┌──

/-- The pixels after a whole sprite, and its collision bit. -/
theorem drawSprite_spec {s : State} {n : Nibble} {rows : List Byte} (len : rows.length = n.toNat)
    (bytes : ∀ k (hk : k < rows.length), rows[k] = s.mem.read (s.ea 0 + k)) (xo yo : Byte) (f : FrameBuffer) :
    (∀ px py, (drawSprite xo yo rows f).1.pixel px py = true ↔
      ¬ (f.pixel px py = true ↔ SpriteHits s xo yo n px py)) ∧
    ((drawSprite xo yo rows f).2 = true ↔ ∃ px py, SpriteHits s xo yo n px py ∧ f.pixel px py = true) := by
  obtain ⟨pixels, collision⟩ := drawRows_spec xo yo rows 0 (f, false) (by omega)
  constructor
  · intro px py
    rw [drawSprite, pixels, xor_decide_iff, spriteHits_iff len bytes]
  · rw [drawSprite, collision]
    simp only [spriteHits_iff len bytes]
    constructor
    · rintro (h | ⟨k, hk, c, hc, bit, on⟩)
      · cases h
      · exact ⟨_, _, ⟨k, hk, c, hc, bit, rfl, rfl⟩, on⟩
    · rintro ⟨px, py, ⟨k, hk, c, hc, bit, rfl, rfl⟩, on⟩
      exact .inr ⟨k, hk, c, hc, bit, on⟩

/-! ## One draw (R221, R222, R224) -/

theorem exec_drw {x y : RegIdx} {n : Nibble} {s : State}
    (runs : ¬ (s.params.vfAlias = .refuse ∧ aliasCase (.drw x y n) = true)) :
    exec (.drw x y n) s = s.drawChecked x y n := if_neg runs

/-- Settles O38: the policy out of the way, the bounds check traps. -/
theorem drawOutOfBoundsFaults : Obligations.DrawOutOfBoundsFaults := by
  intro x y n s runs rows beyond
  rw [exec_drw runs]
  rcases s.drawChecked_spec x y n with ⟨-, -, he⟩ | ⟨inside, -⟩
  · exact he
  · omega

/-- Settles O37: the drawn state has the sprite's pixels toggled, the collision in VF, and pc advanced. -/
theorem drawTogglesSpritePixels : Obligations.DrawTogglesSpritePixels := by
  intro x y n s runs inside
  rcases s.drawChecked_spec x y n with ⟨rows, beyond, -⟩ | ⟨-, rows, len, bytes, he⟩
  · omega
  · obtain ⟨pixels, collision⟩ := drawSprite_spec len bytes (s.reg x) (s.reg y) s.fb
    have flag : (s.drawn x y rows).reg vf = flagByte (drawSprite (s.reg x) (s.reg y) rows s.fb).2 := by
      rw [State.drawn_eq, State.reg_jump, State.reg_setReg, if_pos rfl]
    refine ⟨s.drawn x y rows, (exec_drw runs).trans he, pixels, fun hit => ?_, fun miss => ?_, fun r hr => ?_, rfl,
      rfl, ⟨rfl, fun _ => rfl⟩, ⟨rfl, rfl⟩, ⟨rfl, rfl⟩, fun _ => rfl, rfl, rfl, rfl⟩
    · rw [flag, collision.mpr hit]; rfl
    · rw [flag, Bool.eq_false_iff.mpr (mt collision.mp miss)]; rfl
    · rw [State.drawn_eq, State.reg_jump, State.reg_setReg, if_neg hr, State.reg_setFB]

/-! ## A second draw (R225) -/

/-- A toggle by the same condition undoes the first. -/
theorem toggle_toggle (a b : Prop) : ¬ (¬ (a ↔ b) ↔ b) ↔ a := by
  by_cases b <;> simp [*]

└──

### Exercise goal
Copy, exactly and with nothing added, the lines from the one containing "rcases s.drawChecked_spec x y n with ⟨rows, beyond, -⟩" through the end of the records.

### Your solution
  rcases s.drawChecked_spec x y n with ⟨rows, beyond, -⟩ | ⟨-, rows, len, bytes, he⟩
  · omega
  · obtain ⟨pixels, collision⟩ := drawSprite_spec len bytes (s.reg x) (s.reg y) s.fb
    have flag : (s.drawn x y rows).reg vf = flagByte (drawSprite (s.reg x) (s.reg y) rows s.fb).2 := by
      rw [State.drawn_eq, State.reg_jump, State.reg_setReg, if_pos rfl]
    refine ⟨s.drawn x y rows, (exec_drw runs).trans he, pixels, fun hit => ?_, fun miss => ?_, fun r hr => ?_, rfl,
      rfl, ⟨rfl, fun _ => rfl⟩, ⟨rfl, rfl⟩, ⟨rfl, rfl⟩, fun _ => rfl, rfl, rfl, rfl⟩
    · rw [flag, collision.mpr hit]; rfl
    · rw [flag, Bool.eq_false_iff.mpr (mt collision.mp miss)]; rfl
    · rw [State.drawn_eq, State.reg_jump, State.reg_setReg, if_neg hr, State.reg_setFB]

/-! ## A second draw (R225) -/

/-- A toggle by the same condition undoes the first. -/
theorem toggle_toggle (a b : Prop) : ¬ (¬ (a ↔ b) ↔ b) ↔ a := by
  by_cases b <;> simp [*]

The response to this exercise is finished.